- Task to complete -
State the number of lines in the entries below where the string "advance" occurs, and omit everything else.
(Exercise inputs Opens)
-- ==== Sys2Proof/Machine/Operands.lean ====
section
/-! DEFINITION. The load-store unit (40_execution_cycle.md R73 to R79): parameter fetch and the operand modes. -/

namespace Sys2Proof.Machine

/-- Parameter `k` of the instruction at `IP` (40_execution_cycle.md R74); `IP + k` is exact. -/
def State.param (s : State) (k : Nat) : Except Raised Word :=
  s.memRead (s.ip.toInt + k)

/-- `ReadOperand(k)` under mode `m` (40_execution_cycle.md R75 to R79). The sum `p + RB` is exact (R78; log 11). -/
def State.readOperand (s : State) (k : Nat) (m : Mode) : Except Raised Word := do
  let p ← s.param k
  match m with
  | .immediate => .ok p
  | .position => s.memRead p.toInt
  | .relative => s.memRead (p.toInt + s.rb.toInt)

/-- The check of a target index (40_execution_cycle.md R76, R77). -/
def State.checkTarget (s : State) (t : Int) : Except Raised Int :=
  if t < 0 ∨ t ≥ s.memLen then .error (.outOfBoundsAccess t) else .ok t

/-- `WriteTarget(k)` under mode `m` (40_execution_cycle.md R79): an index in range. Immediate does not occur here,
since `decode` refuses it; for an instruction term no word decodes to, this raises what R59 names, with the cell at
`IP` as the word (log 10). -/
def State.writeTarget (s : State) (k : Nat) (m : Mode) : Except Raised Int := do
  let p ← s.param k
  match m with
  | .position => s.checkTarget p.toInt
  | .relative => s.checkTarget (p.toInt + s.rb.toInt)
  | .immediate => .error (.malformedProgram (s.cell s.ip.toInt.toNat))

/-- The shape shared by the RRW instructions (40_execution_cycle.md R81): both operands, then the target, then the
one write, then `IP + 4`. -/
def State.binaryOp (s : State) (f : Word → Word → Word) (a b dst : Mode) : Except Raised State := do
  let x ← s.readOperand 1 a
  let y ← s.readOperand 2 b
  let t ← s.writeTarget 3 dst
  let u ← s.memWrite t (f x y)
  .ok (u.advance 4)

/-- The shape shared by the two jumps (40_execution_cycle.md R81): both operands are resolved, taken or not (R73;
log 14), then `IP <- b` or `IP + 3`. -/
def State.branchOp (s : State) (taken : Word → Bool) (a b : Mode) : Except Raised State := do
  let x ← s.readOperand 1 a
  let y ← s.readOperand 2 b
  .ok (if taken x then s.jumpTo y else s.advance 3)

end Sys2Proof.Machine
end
(Exercise inputs Closes)
- Solution to the problem -
2